Update 11th November:  The Criminal Justice and Data Protection Regulations were approved in the House of Commons. This completed the transposition into domestic law of 11 of the 35 measures that the government wished to retain.  The debate was dogged by procedural tactics and, to the annoyance of many MPs, there was no separate vote on the European Arrest Warrant even though there had been political assurances in advance that there would be.  Nevertheless, legally, a vote was not required on opting back into the EAW and so it will remain in force in relation to the UK.

Update 8th November: Parliament -  The UK's 2014 block opt-out decision: Joint Commttee Statement  and see the DRAFT Criminal Justice and Data Protection (Protocol No. 36) Regulations 2014

On Monday 10th November, the House of Commons will vote on a package of EU measures and one concern is whether the European Arrest Warrant (EAW) will continue to have force in the UK- BBC News 6th November 2014.   This is to be part of a one day debate relating to the opting out by the UK of some 110 EU Police and Criminal Justice measures and the opting back into 35 including the EAW - please see the post on 5th September.  

Monday, 3 November 2014

Three questions needing satisfactory answers

1.  Why should lawyers continue to offer pro bono work as a means of covering up the fault-lines in government lack of legal aid policy?

Steve Cornforth blog - Who needs legal aid when lawyers do it for free?

Friday, 31 October 2014

Family Court and (lack of) legal aid

Sir James Munby P
Government 'washing its hands' of legal aid problem for vulnerable parents - Owen Bowcott - The Guardian 31st October 2014

The legal aid regime currently in place for "public law" family cases has this, to say the least, highly bizarre effect:

A parent whose child is subject to an application for a care order under Children Act 1989 s.31 is automatically entitled to legal aid, irrespective of means. Not so a parent whose child is living at home under a care order and who wishes to challenge a local authority's proposal to remove the child.

Here are two parents who are beset by problems and face the possibility of their child being adopted.  They do not qualify for legal aid and lawyers have acted for them without remuneration (pro bono).

The President of the Family Division (Sir James Munby) has handed down a very robust judgment - Re D (A Child) [2014] EWFC 39.  Please read it in full.  He said [para 3]:

'What I have to grapple with is the profoundly disturbing fact that the parents do not qualify for legal aid but lack the financial resources to pay for legal representation in circumstances where, to speak plainly, it is unthinkable that they should have to face the local authority's application without proper representation.' [My emphasis].

The EU Referendum Bill has been "killed off"
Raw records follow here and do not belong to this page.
-- ==== Sys2Proof/Certificates/Slice0/Obligations.lean ====
section
/-! DEFINITION. The statements about the model, each a proposition of its own. Where a statement gives an operation's next
state, every field it does not name is as before; `result` is where the host reads an operation's results (log 8). -/

open Sys2Proof Sys2Proof.Machine

/-! ## The step, requests and frames -/

/-- A request whose bytes decode to an instruction: the step takes it off the input list and is `exec` of it (00_scope.md
R7). The input list is the model's (log 3), and so are the packing of the bytes (log 1) and that bytes left over after the
operands are ignored (log 28). -/
def Obligations.StepRunsDecodedRequest : Prop :=
  ∀ (s : State) (bs tail : Bytes) (rest : List Input) (i : Instr),
    s.pending = .request bs :: rest → Decode.request bs = .ok (i, tail) →
      step s = exec i { s with pending := rest }

/-- The other inputs: a frame of the instance's family is its instruction, other bytes from the device join the RX stream
while the port is open, an event removal drops the head of EVQ, and without an input nothing changes (20_memory.md R67;
10_state.md R50; 00_scope.md R18; logs 3, 10, 19). -/
def Obligations.StepTakesOtherInputs : Prop :=
  (∀ (s : State) (bs : Bytes) (rest : List Input) (i : Instr),
    s.pending = .line bs :: rest → Decode.wire s.params bs = some i → step s = exec i { s with pending := rest }) ∧
  (∀ (s : State) (bs : Bytes) (rest : List Input),
    s.pending = .line bs :: rest → Decode.wire s.params bs = none →
      step s = .next { s with
        pending := rest, serialRx := if s.portOpen then s.serialRx ++ bs else s.serialRx }) ∧
  (∀ (s : State) (rest : List Input),
    s.pending = .takeEvent :: rest → step s = .next { s with pending := rest, evq := s.evq.tail }) ∧
  ∀ s : State, s.pending = [] → step s = .next s

/-- An op-select code that 30_encoding.md R110 does not list is refused with ILLEGAL, whatever follows it, and nothing else
changes (30_encoding.md R120). -/
def Obligations.UndefinedOpSelectIsIllegal : Prop :=
  ∀ (s : State) (op : Byte) (operands : Bytes) (rest : List Input),
    s.pending = .request (op :: operands) :: rest →
    op.toNat ∉ [0x00, 0x10, 0x11, 0x12, 0x14, 0x15, 0x16, 0x18, 0x19, 0x1A, 0x20, 0x22, 0x23, 0x24, 0x25, 0x26, 0x27,
      0x28, 0x29, 0x2A, 0x30, 0x31, 0x32, 0x33, 0x34, 0x35, 0x36, 0x40, 0x41, 0x42, 0x50, 0x51, 0x52] →
    ∃ r, step s = .next { s with pending := rest, lastErr := 0x0A, result := r }

/-- Words written out from 30_encoding.md R110 and from the frame layouts decode to their instructions. The packing of
operands is the model's (log 1). -/
def Obligations.SampleWordsDecode : Prop :=
  Decode.request [0x00] = .ok (.sysReset, []) ∧
  Decode.request [0x15, 0x02] = .ok (.chkC16Upd 0x02, []) ∧
  Decode.request [0x22, 0x02, 0x01, 0xFE, 0x00, 0x00] = .ok (.frmCctEnc 0x02 0x01 0xFE [], []) ∧
  Decode.request [0x27, 0x01] = .ok (.frmEbdDec true, []) ∧
  Decode.request [0x36, 0xE8, 0x03, 0x00, 0x00] = .ok (.sesCycle 1000, []) ∧
  Decode.request [0x42, 0x02, 0x32, 0x00, 0x00, 0x00, 0xE8, 0x03, 0x00, 0x00] = .ok (.escPoll (.escrow 50) 1000, []) ∧
  Decode.request [0x50, 0x02, 0x00, 0x41, 0x54, 0x00] = .ok (.atdEnc [0x41, 0x54] false, []) ∧
  Decode.wholeCctalk [0x02, 0x00, 0x01, 0xFE, 0xFF] = some (.wireCctalk 0x02 0x01 0xFE []) ∧
  Decode.wholeWatchdog [0x4F, 0x53, 0x50, 0x01] = some (.wireWatchdog 0x01)

/-- Every operation is read back from its own encoding, with every operand at every value the encoding admits, and the bytes
after it are left; ATD.ENC is read with `term` 0 where its last operand is left out. The packing is the model's (log 1). -/
def Obligations.RequestDecodesItsEncoding : Prop :=
  (∀ (p : Params) (i : Instr) (tail : Bytes), WellFormed i → isWire i = false →
    Decode.request (encode p i ++ tail) = .ok (i, tail)) ∧
  ∀ (p : Params) (text : Bytes), WellFormed (.atdEnc text false) →
    Decode.request (encode p (.atdEnc text false)).dropLast = .ok (.atdEnc text false, [])

/-- A request is accepted only if it begins with the encoding of the instruction it decodes to, or is that encoding without
the `term` 0 of ATD.ENC, and that instruction is a well-formed operation: no bit of the encoding is dropped. Bytes left over
after it are ignored, which is the model's choice (log 28), and so is the packing (log 1). -/
def Obligations.AcceptedRequestIsItsEncoding : Prop :=
  ∀ (bs tail : Bytes) (i : Instr), Decode.request bs = .ok (i, tail) →
    WellFormed i ∧ isWire i = false ∧
      ((∀ p : Params, bs = encode p i ++ tail) ∨
        ∃ text, i = .atdEnc text false ∧ tail = [] ∧ ∀ p : Params, bs ++ [0x00] = encode p i)

/-- Every frame of the instance's family is read back from its bytes on the line (30_encoding.md R90 to R107). -/
def Obligations.LineFrameDecodesItsEncoding : Prop :=
  ∀ (p : Params) (i : Instr), WellFormed i → wireProto i = some p.proto → Decode.wire p (encode p i) = some i

/-- Bytes are recognised as a frame only if they are exactly the encoding of that frame: delimiters, length field and check
value included (30_encoding.md R90 to R107). -/
def Obligations.RecognisedFrameIsItsEncoding : Prop :=
  ∀ (p : Params) (bs : Bytes) (i : Instr), Decode.wire p bs = some i →
    WellFormed i ∧ wireProto i = some p.proto ∧ encode p i = bs

/-! ## Reset -/

/-- Every register after power-on (70_reset_and_hazards.md R421), the contents of the buffers apart, which R421 leaves
unspecified (log 24). -/
def Obligations.PowerOnRegisters : Prop :=
  let s := State.reset
  s.acc8 = 0x00 ∧ s.crc = 0x0000 ∧ s.accx = 0x00 ∧ s.txLen = 0 ∧ s.rxLen = 0 ∧
  s.ebdAck = false ∧ s.fExt = false ∧ s.fResync = false ∧ s.fNakExh = false ∧ s.fErrExh = false ∧ s.fSumOvf = false ∧
  s.lastErr = 0x00 ∧ s.sesState = .closed ∧ s.rtyState = .idle ∧ s.nakCnt = 0 ∧ s.errCnt = 0 ∧ s.portOpen = false ∧
  s.devAvail = false ∧ s.stopPoll = false ∧ s.maxSum = 0 ∧ s.rejectAboveMax = false ∧ s.accSum = 0 ∧
  s.hasDbError = false ∧ s.escPrev = none ∧ s.escrowed = false ∧ s.lastEscTime = 0 ∧ s.lastCmd = .none ∧
  s.pendAcc = false ∧ s.evq = []

/-- SYS.RESET in every state: the port is closed and its unread bytes discarded if it was open, every register takes its
reset value, EVQ is emptied, no byte is sent (70_reset_and_hazards.md R420, R421; 20_memory.md R68). The parameters are no
registers and stay (R422 (e)). -/
def Obligations.SysResetResult : Prop :=
  ∀ s : State, ∃ t, exec .sysReset s = .next t ∧
    t.acc8 = 0x00 ∧ t.crc = s.params.crcInit ∧ t.accx = 0x00 ∧ t.txLen = 0 ∧ t.rxLen = 0 ∧
    t.ebdAck = false ∧ t.fExt = false ∧ t.fResync = false ∧ t.fNakExh = false ∧ t.fErrExh = false ∧ t.fSumOvf = false ∧
    t.lastErr = 0x00 ∧ t.sesState = .closed ∧ t.rtyState = .idle ∧ t.nakCnt = 0 ∧ t.errCnt = 0 ∧ t.portOpen = false ∧
    t.devAvail = false ∧ t.stopPoll = false ∧ t.maxSum = 0 ∧ t.rejectAboveMax = false ∧ t.accSum = 0 ∧
    t.hasDbError = false ∧ t.escPrev = none ∧ t.escrowed = false ∧ t.lastEscTime = 0 ∧ t.lastCmd = .none ∧
    t.pendAcc = false ∧ t.evq = [] ∧ t.serialRx = (if s.portOpen then [] else s.serialRx) ∧
    t.params = s.params ∧ t.serialTx = s.serialTx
Amid various political shenanigans within the coalition government, the EU Referendum Bill has been "killed off" - Telegraph 28th October. The Bill was discussed in the Law and Lawyers post of 19th October. The German Chancellor - Angela Merkel - stated that she would not support changing the fundamental EU policy of freedom of movement of individuals though she was prepared to support some reform to welfare benefit claims by migrants so as to try to prevent abuse - Reuters 25th October

Thursday, 30 October 2014

Abdul-Hakim Belhaj and Fatima Boudchar v Jack Straw and others

The Court of Appeal (Civil Division) - Lord Dyson MR, Lloyd-Jones and Sharp LJJ - has affirmed the right of Mr Abdel-Hakim Belhadj – an opposition commander during the Libyan armed conflict of 2011 and now leader of the Libyan Al-Watan Party – and Ms Bouchar, his wife, to pursue a claim in the domestic courts against the UK officials allegedly involved in their abduction from China through Malaysia and Thailand and their transfer to Libya.  The Court stressed that a failure to allow UK courts to consider the complaint would unacceptably result in a denial of a legal remedy for very grave allegations of human rights violations. The Court dismisses the view that the risk of displeasing other States could outweigh the imperative of providing access to justice to victims of such alleged violations.

A summary of the court's judgment and the full judgment are available on the Judiciary website or Bailii at [2014] EWCA Civ 1394.  The appealed judgment of Simon J in the High Court is at [2013] EWHC 4111 QB.